There are tons of scripts out there that optimistically scan random IP addresses on the internet to find vulnerabilities known in various kinds of software. 99.99% of the time, they find nothing (like on your site,) and that 0.01% of the time, the script will pwn the machine and do whatever the script controller wants. Typically, these scripts are run by anonymous botnets from machines that have previously been pwnd, not from the actual machine of the original script kiddie.

What should you do?

  1. Make sure that your site is not vulnerable. This requires constant vigilance.
  2. If this generates so much load that normal site performance is impacted, add an IP-based blocking rule to avoid accepting connections from the particular site.
  3. Learn to filter out scans for CMD.EXE or cPanel or phpMyAdmin or tons of other vulnerabilities when looking through your server logs.

You seem to believe that any 404 returned from your server to anyone will impact what Google thinks about your site. This is not true. Only 404s returned by Google crawlers, and perhaps Chrome users, will affect your site. As long as all links on your site are proper links, and you don't invalidate links you have previously exposed to the world, you will not see any impact. The script bots don't talk to Google in any way.

If you are getting attacked in a real way, you will need to sign up for some kind of DoS mitigation provider service. Verisign, Neustar, CloudFlare, and Prolexic are all vendors that have various kinds of plans for various kinds of attacks -- from simple web proxying (which may even be free from some providers,) to DNS based on-demand filtering, to full BGP based point-of-presence swings that sends all of your traffic through "scrubbing" data centers with rules that mitigate attacks.

But, it sounds from what you're saying, that you're just seeing the normal vulnerability scripts that any IP on the Internet will see if it's listening on port 80. You can literally put up a new machine, start an empty Apache, and within a few hours, you'll start seeing those lines in the access log.


This probably isn't actually an attack but a scan or probe.

Depending on the scanner/prober, it might be benign, meaning it is just looking for issues in some type of research capacity or it could have a function to automatically attack if it finds an opening.

Web browsers put valid referrer information but other programs can just make up whatever referrer they like.

The referrer is simply a piece of information that is optionally provided by programs accessing your web site.
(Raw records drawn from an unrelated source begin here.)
/-- A physical word written; a scrubber rewrite of the word that waits is dropped (R162). -/
def State.setBankWord (s : State) (b w : Nat) (c : CodeWord) : State :=
  let k := s.bank b
  let s1 := match k.fix with
    | some (fw, _) => if fw = w then s.setBank b { k with fix := none } else s
    | none => s
  { s1 with bmem := tset (fun _ => 0) s1.bmem (4096 * b + w) c }

/-- The bank is persistent and its sector runs under G7, both as in force (R165, R166). -/
def bankPending (s : State) (b : Nat) : Bool := (s.bank b).persist && s.isG7 (b / 8)

def selBit (s : State) (b a : Nat) : Bool := tget (fun _ => false) s.bsel (2048 * b + a)

def dirtyBit (s : State) (b a : Nat) : Bool := tget (fun _ => false) s.bdirty (2048 * b + a)

/-- The physical word of the committed copy of an address below 2,048. -/
def committedWord (s : State) (b a : Nat) : Nat := if selBit s b a then a + 2048 else a

/-- The physical word of the pending copy. -/
def pendingWord (s : State) (b a : Nat) : Nat := if selBit s b a then a else a + 2048

/-- The physical word that a read of an address returns (R165); outside G7 the select bits exchange the halves (R166). -/
def readWord (s : State) (b a : Nat) : Nat :=
  if bankPending s b then (if dirtyBit s b a then pendingWord s b a else committedWord s b a)
  else if a < 2048 then committedWord s b a else pendingWord s b (a - 2048)

/-- The physical word that a write of an address goes to. -/
def writeWord (s : State) (b a : Nat) : Nat :=
  if bankPending s b then pendingWord s b a
  else if a < 2048 then committedWord s b a else pendingWord s b (a - 2048)

/-- A correctable finding (R161). -/
def bankCorr (s : State) (b : Nat) : State :=
  (s.raiseF (Reg.SEC_BSTAT_CORR (b / 8))).incF (Reg.SEC_BECC_COR_CNT (b / 8))

/-- BANK_UNCORRECTABLE (R161): the finding recorded and event 225 raised. -/
def bankUnc (s : State) (b w : Nat) : State :=
  let sec := b / 8
  let s1 := s.capture (Reg.SEC_BSTAT_UNCORR sec) [(Reg.SEC_BSTAT_UBANK sec, b % 8), (Reg.SEC_BSTAT_UWORD sec, w)]
  ((s1.raiseF (Reg.SEC_BSTAT_UNCORR sec)).incF (Reg.SEC_BECC_UNC_CNT sec)).raiseEv 225

/-- An array read of a physical word: the data, or nothing where the word is uncorrectable or poisoned. -/
def arrayRead (s : State) (b w : Nat) : State × Option Word64 :=
  match cwDecode (s.bankWord b w) with
  | .clean d => (s, some d)
  | .corrected d => (bankCorr s b, some d)
  | .bad => (bankUnc s b w, none)

/-- The bytes of a mask: bit i of the enables selects byte i. -/
def byteMask (be : Nat) : Nat := (List.range 8).foldl (fun acc i => if be.testBit i then acc + 255 * 256 ^ i else acc) 0

/-- A word with the enabled bytes replaced. -/
def mergeBytes (old data be : Nat) : Nat := (data &&& byteMask be) ||| (old &&& byteMask (255 - be % 256))

/-- The new value of an atomic (R160). -/
def atomicValue (op : BankOp) (old x : Nat) : Nat :=
  match op with
  | .add => (old + x) % 2 ^ 64
  | .addu => min (old + x) (2 ^ 64 - 1)
  | .adds =>
    let v := sext 64 old + sext 64 x
    wrapN 64 (max (-(2 ^ 63 : Nat) : Int) (min v ((2 ^ 63 : Nat) - 1 : Int)))
  | _ => x % 2 ^ 64

/-- A word stored with fresh check bits; the dirty bit is set in a persistent bank (R165). -/
def bankStore (s : State) (b a : Nat) (v : Nat) : State :=
  let w := writeWord s b a
  let s1 := s.setBankWord b w (cwEncode (BitVec.ofNat 64 v))
  if bankPending s b then { s1 with bdirty := tset (fun _ => false) s1.bdirty (2048 * b + a) true } else s1

/-- Two-cycle operations: narrow writes and atomics (Table 8.2). -/
def twoCycle (op : BankOp) (be : Nat) : Bool :=
  match op with
  | .read => false
  | .write => be % 256 != 255
  | _ => true

/-- The bytes of a narrow read, in the lanes that the address selects (R258, R268). -/
def laneValue (r : BankReq) (v : Nat) : Nat :=
  if 8 ≤ r.size then v else v / 256 ^ r.off % 256 ^ r.size * 256 ^ r.off

/-- How many word operations a request is (R159). -/
def reqWords (r : BankReq) : Nat := if 64 ≤ r.size then 8 else 1

/-- A request to the upper half of a persistent bank is not performed: RANGE, and one count for the request (R165). -/
def bankRange (s : State) (b : Nat) (r : BankReq) : State × BankReq :=
  let sec := b / 8
  let r1 := { r with err := true, range := true }
  (if r.range then s else (s.raiseF (Reg.SEC_BSTAT_RANGE sec)).incF (Reg.SEC_BCOLL_RANGE_CNT sec), r1)

/-- The word at hand of a request lies in the upper half of a persistent bank. -/
def outOfRange (s : State) (b : Nat) (r : BankReq) : Bool := bankPending s b && decide (2048 ≤ r.word + r.step)

/-- One array operation of a request that is not a two-cycle operation: its next word read or written (R159, R161). -/
def bankWordOp (s : State) (b : Nat) (r : BankReq) : State × BankReq :=
  if outOfRange s b r then
    let x := bankRange s b r
    (x.1, { x.2 with step := r.step + 1, got := if r.op = .write then r.got else r.got ++ [0] })
  else if r.op = .write then (bankStore s b (r.word + r.step) (r.data.getD r.step 0), { r with step := r.step + 1 })
  else
    match arrayRead s b (readWord s b (r.word + r.step)) with
    | (s1, none) => (s1, { r with step := r.step + 1, err := true, got := r.got ++ [0] })
    | (s1, some d) => (s1, { r with step := r.step + 1, got := r.got ++ [laneValue r d.toNat] })

/-- The read half of a two-cycle operation: its word is read and decoded (R155, R156, R161). -/
def bankReadHalf (s : State) (b : Nat) (r : BankReq) : State × BankReq :=
  if outOfRange s b r then let x := bankRange s b r; (x.1, { x.2 with half := true })
  else
    match arrayRead s b (readWord s b r.word) with
    | (s1, none) => (s1, { r with half := true, err := true })
    | (s1, some d) => (s1, { r with half := true, err := false, old := d.toNat })

/-- The write half: the word formed from what the read half found is stored, unless that was an error. -/
def bankWriteHalf (s : State) (b : Nat) (r : BankReq) : State × BankReq :=
  let x := r.data.headD 0
  let v := if r.op = .write then mergeBytes r.old x r.be else atomicValue r.op r.old x
  let r1 := { r with step := 1, got := if r.op = .write then [] else [if r.err then 0 else laneValue r r.old] }
  (if r.err then s else bankStore s b r.word v, r1)

/-- A non-owner's operation between its halves starts again when the owner writes its word (R156). -/
def restartHalf (s : State) (b w : Nat) : State :=
  let k := s.bank b
  match k.mid with
  | some (c, r) => if r.half && readWord s b r.word == w then s.setBank b { k with mid := some (c, { r with half := false }) } else s
  | none => s

/-- A word operation of an owner, with the restart of R156. -/
def ownerWordOp (s : State) (b : Nat) (r : BankReq) : State × BankReq :=
  let a := r.word + r.step
  let x := bankWordOp s b r
  (if r.op = .write ∧ !outOfRange s b r then restartHalf x.1 b (writeWord s b a) else x.1, x.2)

/-- The write half of an owner, with the restart of R156. -/
def ownerWriteHalf (s : State) (b : Nat) (r : BankReq) : State × BankReq :=
  let x := bankWriteHalf s b r
  (if r.err then x.1 else restartHalf x.1 b (writeWord s b r.word), x.2)

/-- The initiator ID of a request that nobody waits for any more. -/
def nobody : Nat := 0x3FE

/-- The response of a finished request, leaving the bank in the slot given. -/
def reqResponse (r : BankReq) (ready : Nat) : Rsp :=
  { id := r.id, tag := r.tag, status := if r.err then 1 else 0, data := if r.err then [] else r.got, ready := ready }

/-- Whether a result is presented to the fabric: read data, an atomic's old value, or the error of a narrow write. -/
def fabricAnswers (r : BankReq) : Bool :=
  match r.op with
  | .write => r.be % 256 != 255 && r.err && !r.range
  | _ => true

/-- A request completed in the present cycle: a result for the fabric 4 slots later, a response of the port 4 slots later, or in the
next slot for a write (R155). -/
def reqDone (s : State) (b : Nat) (r : BankReq) : State :=
  let now := s.time.slots
  if r.id = 0x3FF then
    let k := s.bank b
    if fabricAnswers r then
      s.setBank b { k with results := k.results ++ [{ slot := now + 4, data := if r.err then 0 else r.got.headD 0, err := r.err }] }
    else s
  else if r.id = nobody then s
  else { s with rsps := s.rsps ++ [reqResponse r (if r.op = .write then now + 1 else now + 4)] }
It can be anything they choose to set it to such as totally.me or random.yu. It can even be a real web site that they just selected.

You can't really fix this or prevent it. If you tried to block every request of this type, you end up having to maintain a very large list and it isn't worth it.

As long as your host keeps up with patches and preventing vulnerabilities, this should not cause you any actual problems.